Yeah, and I should admit that I realize that makes this particular patch a no-go. However, that to me doesn't put the issue to bed for any future code that gets written (see below).
subclasses of ndarray, like masked_arrays and quantities, and classes that delegate to array calculations, like pandas, can redefine anything. So there is not much that can be relied on if any subclass is allowed to be used inside a function
e.g. quantities redefines sin, cos,... http://packages.python.org/quantities/user/issues.html#umath-functions What happens if you call fft with a quantity array?
Probably ends up casting to an ndarray. But that's a complex operation that I can live with not working. It's coded in C and can't be implemented quickly using array methods. And in this
Except for simple functions and ufuncs, it would be a lot of work and fragile to allow asanyarray. And, as we discussed in a recent thread on masked arrays (and histogram), it would push the work on the function writer instead of the ones that are creating new subclasses.
I disagree in this case. I think the function writer should only be burdened to try to use array methods rather than numpy functions, if possible, and avoiding casts other than asanyarray() at all costs. I think we shouldn't be scared of getting an error when a subclass is passed to a function, because that's an indication to the programmer that it doesn't work with what you're passing in and you need to *explicitly* cast it to an ndarray. Having the function do the cast for you is: 1) magical and implicit 2) Forces an unnecessary cast on those who would otherwise work fine. I get errors when I try to pass structured arrays to math functions, but I don't see numpy casting that away.

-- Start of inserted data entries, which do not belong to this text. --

theorem State.loadResponse_kept {r s : State} (h : Kept r s) (t : Nat) (n : Nat) : Kept r (State.loadResponse s t n) := by
  unfold State.loadResponse
  try dsimp only
  repeat' (first | with_reducible exact h | with_reducible assumption | with_reducible apply State.exhaust_kept | with_reducible apply State.loadsFirst_kept | with_reducible apply State.readOp_kept | with_reducible apply State.setEng_kept | with_reducible apply State.chanFault_kept | with_reducible apply State.unblock_kept | with_reducible refine fun _ _ => ?_ | with_reducible refine Kept.fst (by assumption) ?_ | with_reducible apply Kept.ite | split | fail_if_no_progress (with_reducible apply Kept.lit))

theorem State.dmaWord_kept {r s : State} (h : Kept r s) (k : Nat) (j : Nat) (coll : Bool) : Kept r (State.dmaWord s k j coll) := by
  unfold State.dmaWord
  try dsimp only
  repeat' (first | with_reducible exact h | with_reducible assumption | with_reducible apply State.busRead_kept | with_reducible apply State.dmaEnd_kept | with_reducible apply State.collide_kept | with_reducible apply State.busWrite_kept | with_reducible apply State.setFld_kept | with_reducible refine Kept.fst (by assumption) ?_ | with_reducible apply Kept.ite | split | fail_if_no_progress (with_reducible apply Kept.lit))

theorem execRegisterWrite_kept (s : State) (req : Fin 405) (a : Word) (size : Nat) (v : BusWord) : ∀ t', execRegisterWrite req a size v s = .next t' → Kept s t' := by
  intro _ e; cases e; refine settle_keeps _ ?_
  repeat' (first | with_reducible exact Kept.refl _ | with_reducible apply State.busWrite_kept | with_reducible apply Kept.ite | split)

theorem execStagedWrite_kept (s : State) (a : StagedAt) (v : Word) : ∀ t', execStagedWrite a v s = .next t' → Kept s t' := by
  intro _ e; cases e; refine settle_keeps _ ?_
  repeat' (first | with_reducible exact Kept.refl _ | with_reducible apply State.busWrite_kept | with_reducible apply Kept.ite | split)

theorem execRcRegisterRead_kept (s : State) (req : Fin 405) (a : Word) (size : Nat) : ∀ t', execRcRegisterRead req a size s = .next t' → Kept s t' := by
  intro _ e; cases e; refine settle_keeps _ ?_
  repeat' (first | with_reducible exact Kept.refl _ | with_reducible apply State.busRead_kept | with_reducible apply State.emit_kept | with_reducible apply Kept.ite | split)

theorem execSysIrqEoi_kept (s : State) (v : Word) : ∀ t', execSysIrqEoi v s = .next t' → Kept s t' := by
  intro _ e; cases e; refine settle_keeps _ ?_
  repeat' (first | with_reducible exact Kept.refl _ | with_reducible apply State.irqEoi_kept)

theorem execPostedWriteAccept_kept (s : State) (t : Accepted) : ∀ t', execPostedWriteAccept t s = .next t' → Kept s t' := by
  intro _ e; cases e; refine settle_keeps _ ?_
  repeat' (first | with_reducible exact Kept.refl _ | with_reducible apply State.postedAccept_kept)

theorem execGlobalLoadResponse_kept (s : State) (t : Fin 256) (n : Nat) : ∀ t', execGlobalLoadResponse t n s = .next t' → Kept s t' := by
  intro _ e; cases e; refine settle_keeps _ ?_
  repeat' (first | with_reducible exact Kept.refl _ | with_reducible apply State.loadResponse_kept)

theorem execDmaWord_kept (s : State) (k : Fin 16) (j : Fin 8) (coll : Bool) : ∀ t', execDmaWord k j coll s = .next t' → Kept s t' := by
  intro _ e; cases e; refine settle_keeps _ ?_
  repeat' (first | with_reducible exact Kept.refl _ | with_reducible apply State.dmaWord_kept)

end Sys2Proof.Machine
end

the problem is quality control and testing. If the cast is automatically done, then if I feed anything array_like into the function, I only have to pay attention that casting to ndarray works as intended (e.g. it doesn't work with masked arrays with inappropriate masked values). If the casting is correct, I know that I get correct numbers back out, even if I have to reattach the meta information or convert the type again. With asanyarray, anything could happen, including getting numbers back that are wrong, maybe obviously so, maybe not. (structured arrays at least have the advantage that an exception is thrown pretty fast.) And from what I have seen so far, testing is not a high priority for many users. Overall, I think that there are very few functions that are simple enough that asanyarray would work, without wrapping and casting (at least internally). In scipy.stats we converted a few, but for most functions I don't want to spend the time thinking how it can be written so we can have the internal code use anyarray (main problem are matrices, masked_array and arrays with nans need special code anyway, structured dtypes are mostly useless for calculations without creating a view) e.g. what is the quantities outcome of a call to np.corrcoef, np.cov ? And as long as not every function returns a consistent result, changes in implementation details can affect the outcome, and then it will be a lot of fun hunting for bugs. e.g. stats.linregress, dot or explicit sum of squares or np.cov, or ... Are you sure you always get the same result with quantities?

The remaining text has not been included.